Saved data entries
-- ==== Sys2Proof/Machine/Operands.lean ====
section
/-! DEFINITION. Machine/Operands.lean: the operands a command does not carry in its word (`ROWS`, `COLS`, the matrix address
function) and the checks its operands pass before it has any effect (10_state.md R21, R22; 42_row_ops.md R97;
60_exceptions.md R116, R119 to R125). -/

namespace Sys2Proof.Machine

/-- `ROWS`: the value of `CFG_ROWS`, read afresh by each command (R21). -/
def State.rows (s : State) : Nat := s.cfgRows.toNat

/-- `COLS`: the value of `CFG_COLS`, read afresh by each command (R21). -/
def State.cols (s : State) : Nat := s.cfgCols.toNat

/-- The number of matrix words, `ROWS * COLS * 12`, computed exactly (R22, R48). -/
def State.matrixWords (s : State) : Nat := s.rows * s.cols * 12

/-- `CFG_OK` (R22). -/
def State.cfgOk (s : State) : Bool :=
  decide (3 ≤ s.rows) && decide (s.rows ≤ 65536) && decide (1 ≤ s.cols) && decide (s.matrixWords ≤ s.memWords)

/-- `A(r, c, w)`, the word address of word `w` of block `(r, c)` (R49, R97). -/
def matrixAddr (cols r c w : Nat) : Nat := (r * cols + c) * 12 + w

/-- The error codes of R119. -/
inductive ErrCode where
  | opcode
  | cfg
  | noState
  | row
  | addr
  | len
deriving DecidableEq, Repr

/-- The code's value in `STATUS.ERRCODE` (R119). -/
def ErrCode.value : ErrCode → BitVec 8
  | .opcode => 1
  | .cfg => 2
  | .noState => 3
  | .row => 4
  | .addr => 5
  | .len => 6

/-- One check of R116, with the operand it is made on. Check 1, the encoding, is the decoder's. -/
inductive Check where
  /-- Check 2: `CFG_OK` (R121). -/
  | cfgOk
  /-- Check 3: `SV = 1` (R122). -/
  | stateValid
  /-- Check 4: a row operand is below `ROWS` (R123). -/
  | rowBelow (r : Nat)
  /-- Check 4: `ADDR + 8 <= ROWS * COLS * 12`, computed exactly (R124). -/
  | addrInside (addr : Nat)
  /-- Check 5: `LEN <= OUT_CAP` (R125). -/
  | lenFits (len : Nat)
deriving DecidableEq, Repr

/-- Whether a check passes in the state as it was when the command was accepted (R116). -/
def Check.passes (s : State) : Check → Bool
  | .cfgOk => s.cfgOk
  | .stateValid => s.sv
  | .rowBelow r => decide (r < s.rows)
  | .addrInside addr => decide (addr + 8 ≤ s.matrixWords)
  | .lenFits len => decide (len ≤ s.outCap)

/-- The error code a failed check raises (R116). -/
def Check.code : Check → ErrCode
  | .cfgOk => .cfg
  | .stateValid => .noState
  | .rowBelow _ => .row
  | .addrInside _ => .addr
  | .lenFits _ => .len

/-- The code of the first check that fails, in the order given; later checks are not evaluated (R116, R127). -/
def firstFailure (s : State) : List Check → Option ErrCode
  | [] => none
  | c :: cs => if c.passes s then firstFailure s cs else some c.code

end Sys2Proof.Machine
end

## EXERCISE INSTRUCTIONS
Provide the number of lines in the data above that contain the string "error", and nothing else.

## ANSWER BELOW
2